EXERCISE AIM: Using the material below, print the line that contains "else if !s.reportDrive then 2", the line that contains "if s.reportTest good", and every line in between, exactly and nothing else.

DATA TO PROCESS:
-- ==== Sys2Proof/Machine/Device.lean ====
section
/-!
DEFINITION. The requests of the two ports that reach the mechanism's blocks: the reads and the parameters (R191, R194),
the position record and its Zone Table (R91 to R98, R101), the deck report and the fault record (R158 to R160, R166),
and a frame whose CODE names no request (R189).
-/

namespace Sys2Proof.Machine

/-! ### Reads (R93, R101, R166, R191) -/

/-- GET_STATE (R191). -/
def ownGetState : Owner := fun p ws s =>
  match StateGroup.ofCode (wordAt ws 0).toNat with
  | none => refuse s .badValue
  | some g => (s, { status := .ok, payload := s.groupWords p g })

/-- GET_STATE (R191). -/
def execGetState (p : Port) (f : Frame) (s : State) : Host.Outcome State Fault Refusal :=
  .next (s.takeRequest .both (exactly 1) ownGetState p f)

/-- GET_POSITION (R101). -/
def ownGetPosition : Owner := fun _ _ s => (s, { status := .ok, payload := s.positionWords })

/-- GET_POSITION (R101). -/
def execGetPosition (p : Port) (f : Frame) (s : State) : Host.Outcome State Fault Refusal :=
  .next (s.takeRequest .both (exactly 0) ownGetPosition p f)

/-- GET_FAULT (R166). -/
def ownGetFault : Owner := fun _ _ s => (s, { status := .ok, payload := s.dsv.faultWords })

/-- GET_FAULT (R166). -/
def execGetFault (p : Port) (f : Frame) (s : State) : Host.Outcome State Fault Refusal :=
  .next (s.takeRequest .both (exactly 0) ownGetFault p f)

/-- GET_ZONES (R93). -/
def ownGetZones : Owner := fun _ _ s => (s, { status := .ok, payload := zoneWords s.pru.zones })

/-- GET_ZONES (R93). -/
def execGetZones (p : Port) (f : Frame) (s : State) : Host.Outcome State Fault Refusal :=
  .next (s.takeRequest .both (exactly 0) ownGetZones p f)

/-! ### Parameters (R71, R191, R194) -/

/-- GET_PARAM (R191). -/
def ownGetParam : Owner := fun _ ws s =>
  match ParamId.ofCode (wordAt ws 0).toNat with
  | none => refuse s .badValue
  | some q => (s, { status := .ok, payload := [wordAt ws 0, wordOf (s.prm.get q)] })

/-- GET_PARAM (R191). -/
def execGetParam (p : Port) (f : Frame) (s : State) : Host.Outcome State Fault Refusal :=
  .next (s.takeRequest .both (exactly 1) ownGetParam p f)

/-- A parameter's value word: signed where the parameter's range is signed (R191). -/
def ParamId.valueOf (q : ParamId) (w : Word) : Int := if q.signed then w.toInt else w.toNat

/-- The value is refused: an SF outside 1, 2, 4 (R191). -/
def ParamId.refuses (q : ParamId) (v : Int) : Bool := q = .sf && !(v = 1 || v = 2 || v = 4)

/-- An SF that changes takes a LOCKED spindle to LOCKING, with DA kept and the spin timer started at 0 (R71). -/
def State.relock (s : State) (changed : Bool) : State :=
  if changed ∧ s.spc.state = .locked then
    { s with spc := { s.spc with state := .locking, inRun := 0, outRun := 0, spinTimer := .started } }
  else s

/-- A parameter written, with what the write does at once: SF and KCLV compute the target period again (R63), and SF
acts on a LOCKED spindle (R71). -/
def State.writeParam (s : State) (q : ParamId) (v : Int) : State :=
  let t := { s with prm := s.prm.set q v }
  match q with
  | .sf => t.retarget.relock (s.prm.sf ≠ t.prm.sf)
  | .kclv => t.retarget
  | _ => t

/-- SET_PARAM (R191). -/
def ownSetParam : Owner := fun _ ws s =>
  match ParamId.ofCode (wordAt ws 0).toNat with
  | none => refuse s .badValue
  | some q =>
    let v := q.valueOf (wordAt ws 1)
    let c := clampI q.lo q.hi v
    if q.refuses v then refuse s .badValue
    else
      (s.writeParam q c,
        { status := clampedStatus (c ≠ v), payload := [wordAt ws 0, wordOf c] })

/-- SET_PARAM (R191). -/
def execSetParam (p : Port) (f : Frame) (s : State) : Host.Outcome State Fault Refusal :=
  .next (s.takeRequest .onlyD (exactly 2) ownSetParam p f)

/-! ### Address reports (R94 to R98) -/

/-- The active move is in an address-wait phase (R95, R98). -/
def State.inAddressWait (s : State) : Bool := s.mve.active.isSome && s.mve.phase = .addressWait

/-- Test 2: the drive state lets a report anchor the record (R95). -/
def State.reportDrive (s : State) : Bool :=
  match s.dsv.drive with
  | .tracking | .holding => true
  | .moving => s.inAddressWait
  | _ => false

/-- Test 5: the record is not anchored, or the track of the block lies within ANCHOR_TOL of the index (R95). -/
def State.agrees (s : State) (b : Nat) : Bool :=
  match s.pru.anchor, s.pru.zones.trackOf b with
  | none, _ => true
  | some _, some n => (n - s.pru.trackIndex).natAbs ≤ s.prm.anchorTol
  | some _, none => false

/-- The judgement of a report: 0 for accepted, otherwise the first test that failed (R95). -/
def State.reportTest (s : State) (good : Bool) (b : Nat) : Nat :=
  if !good then 1
  else if !s.reportDrive then 2
  else if s.track.state ≠ .closed then 3
  else if !s.pru.zones.inRange b then 4
  else if !s.agrees b then 5
  else 0

/-- The acceptance of a report, in the order of R96. -/
def State.acceptReport (s : State) (b : Nat) : State :=
  let t := s.setIndex ((s.pru.zones.trackOf b).getD s.pru.trackIndex)
  { t with
    pru :=
      { t.pru with
        anchor :=
          (t.pru.zones.startBlock t.pru.trackIndex).map (fun e => { block := b, estimated := e })
        revs := 0, run := 0 } }

/-- The rejection of a report by a test: counted, and by test 5 also a disagreement, the third of which drops the anchor
(R97). -/
def State.rejectReport (s : State) (test : Nat) : State :=
  let t := s.bump .anchorReject
  if test = 5 then
    if Config.disagreements ≤ t.pru.run + 1 then
      ({ t with pru := { t.pru with anchor := none, run := 0 } } : State).bump .anchorDrop
    else { t with pru := { t.pru with run := t.pru.run + 1 } }
  else t

/-- The judgement of a report carried out on the record (R96, R97). -/
def State.judgeReport (s : State) (good : Bool) (b : Nat) : State :=
  if s.reportTest good b = 0 then s.acceptReport b else s.rejectReport (s.reportTest good b)

/-- A report at the Position Record Unit, and after its judgement at a seek that waits for an address (R98), be the wait a
new one that an expiry has just begun (R124; DEDUCED, notes/assumptions/36.md). -/
def State.handleReport (s : State) (good : Bool) (b : Nat) : State :=
  (if s.inAddressWait then (s.judgeReport good b).seekReport good b else s.judgeReport good b).arbitrate

/-- ADDRESS_REPORT (R94 to R98): the response reflects the record as the judgement left it. -/
def ownAddressReport : Owner := fun _ ws s =>
  match qualityOfCode (wordAt ws 2).toNat with
  | none => refuse s .badValue
  | some good =>
    let b := clampBlock (dwordAt ws 0)
    let t := s.judgeReport good b
    (s.handleReport good b,
      { status := clampedStatus (blockClamped (dwordAt ws 0)),
        payload :=
          [wordOf (s.reportTest good b), wordOf t.pru.trackIndex,
            bytesWord t.pru.run (flagNat t.pru.anchor.isSome)] })

/-- ADDRESS_REPORT (R95). -/
def execAddressReport (p : Port) (f : Frame) (s : State) : Host.Outcome State Fault Refusal :=
  .next (s.takeRequest .onlyP (exactly 3) ownAddressReport p f)

/-! ### ZONE_SET (R91, R92) -/

/-- A new table in force: an anchor whose block it does not hold is dropped, and any other has its estimated block
formed again (R92). -/
def State.replaceZones (s : State) (z : ZoneTable) : State :=
  let t := { s with pru := { s.pru with zones := z } }
  match s.pru.anchor with
  | none => t
  | some a => if z.inRange a.block then t.formEstimate else t.dropAnchor

/-- ZONE_SET (R91, R92). -/
def ownZoneSet : Owner := fun _ ws s =>
  if (zoneTableOf ws).valid then answerOk (s.replaceZones (zoneTableOf ws)) else refuse s .badValue

/-- ZONE_SET (R91). -/
def execZoneSet (p : Port) (f : Frame) (s : State) : Host.Outcome State Fault Refusal :=
  .next (s.takeRequest .onlyP zoneSetLength ownZoneSet p f)

/-! ### Deck reports (R158 to R160) -/

/-- A report of CLAMPED: the permit is granted where LOWV is deasserted, and NO_DISC becomes IDLE (R158). -/
def State.deckClamped (s : State) : State :=
  if s.dsv.clamp = .clamped then s
  else
    let t := ({ s with dsv := { s.dsv with clamp := .clamped } } : State).grantPermit
    if s.dsv.drive = .noDisc then t.setDrive .idle else t

/-- The quiet path of an unclamp (R159). The Drive Supervisor gives the sled stop also with no move active (DEDUCED,
notes/assumptions/35.md). -/
def State.quietUnclamp (s : State) : State :=
  ((s.sledStop.endWork.setDrive .noDisc).finishMove s.mve.active .discReleased none).arbitrate

/-- The unclamp emergency, in the order of R160, with the Drive Supervisor's sled stop (DEDUCED,
notes/assumptions/35.md). -/
def State.unclampEmergency (s : State) : State :=
  let t := (s.latchFault .unclampSpinning).focusOpen.laserOff.sledStop
  ((t.endWork.noRecovery.setDrive .faulted).finishMove s.mve.active .discReleased none).arbitrate

/-- What a report of UNCLAMPED or LOADING leads to (R159). -/
inductive UnclampAction where
  | none | quiet | emergency
deriving DecidableEq, Repr

/-- The action by the drive state, the laser and the spindle state that stand at the arrival (R159). -/
def State.unclampAction (s : State) : UnclampAction :=
  match s.dsv.drive with
  | .noDisc | .powerHold => .none
  | .faulted => if s.spc.state = .stopped then .none else .emergency
  | .idle | .stopping => if s.spc.state = .stopped ∧ s.dsv.laser = false then .quiet else .emergency
  | _ => .emergency

/-- A report of UNCLAMPED or LOADING: the permit withdrawn, and the action of the table; the anchor and the mark go in
every case (R100, R154, R159). -/
def State.deckUnclamped (s : State) (c : Clamp) : State :=
  let t := ({ s with dsv := { s.dsv with clamp := c } } : State).withdrawGranted
  match s.unclampAction with
  | .none => t.dropAnchor.clearMark true
  | .quiet => t.quietUnclamp
  | .emergency => t.unclampEmergency

/-- DECK_REPORT (R158). -/
def ownDeckReport : Owner := fun _ ws s =>
  match Clamp.ofCode (wordAt ws 0).toNat with
  | none => refuse s .badValue
  | some .clamped => answerOk (s.raise .portP .deck).deckClamped
  | some c => answerOk ((s.raise .portP .deck).deckUnclamped c)

/-- DECK_REPORT (R158). -/
def execDeckReport (p : Port) (f : Frame) (s : State) : Host.Outcome State Fault Refusal :=
  .next (s.takeRequest .onlyD (exactly 1) ownDeckReport p f)

/-! ### CLEAR_FAULT (R166) -/

/-- A latched record and the lost flag cleared, and a FAULTED drive to IDLE or NO_DISC (R166). -/
def State.clearRecord (s : State) : State :=
  match s.dsv.record with
  | none => s
  | some _ =>
    let t := { s with dsv := { s.dsv with record := none, lost := false } }
    if s.dsv.drive = .faulted then t.setDrive (if s.dsv.clamp = .clamped then .idle else .noDisc) else t

/-- CLEAR_FAULT (R166). -/
def ownClearFault : Owner := fun _ _ s => answerOk s.clearRecord

/-- CLEAR_FAULT (R166). -/
def execClearFault (p : Port) (f : Frame) (s : State) : Host.Outcome State Fault Refusal :=
  .next (s.takeRequest .both (exactly 0) ownClearFault p f)

/-! ### A CODE that names no request (R189) -/

/-- A request that names nothing has no owner: it is refused with UNKNOWN (R189 step 1). -/
def ownUnknown : Owner := fun _ _ s => refuse s .unknown

/-- UNKNOWN_CODE_REQUEST (R189): UNKNOWN, whatever the port and the length, and BAD_LENGTH where LEN is above 130. A
code that names a request is not this command (DESIGN CHOICE, notes/assumptions/25.md). -/
def execUnknownCodeRequest (p : Port) (code : Byte) (f : Frame) (s : State) : Host.Outcome State Fault Refusal :=
  .next
    (if knownCode code then s
    else s.takeRequest .both (fun _ => some f.len.toNat) ownUnknown p f)

end Sys2Proof.Machine
end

TASK RESULT:
  else if !s.reportDrive then 2
  else if s.track.state ≠ .closed then 3
  else if !s.pru.zones.inRange b then 4
  else if !s.agrees b then 5
  else 0

/-- The acceptance of a report, in the order of R96. -/
def State.acceptReport (s : State) (b : Nat) : State :=
  let t := s.setIndex ((s.pru.zones.trackOf b).getD s.pru.trackIndex)
  { t with
    pru :=
      { t.pru with
        anchor :=
          (t.pru.zones.startBlock t.pru.trackIndex).map (fun e => { block := b, estimated := e })
        revs := 0, run := 0 } }

/-- The rejection of a report by a test: counted, and by test 5 also a disagreement, the third of which drops the anchor
(R97). -/
def State.rejectReport (s : State) (test : Nat) : State :=
  let t := s.bump .anchorReject
  if test = 5 then
    if Config.disagreements ≤ t.pru.run + 1 then
      ({ t with pru := { t.pru with anchor := none, run := 0 } } : State).bump .anchorDrop
    else { t with pru := { t.pru with run := t.pru.run + 1 } }
  else t

/-- The judgement of a report carried out on the record (R96, R97). -/
def State.judgeReport (s : State) (good : Bool) (b : Nat) : State :=
  if s.reportTest good b = 0 then s.acceptReport b else s.rejectReport (s.reportTest good b)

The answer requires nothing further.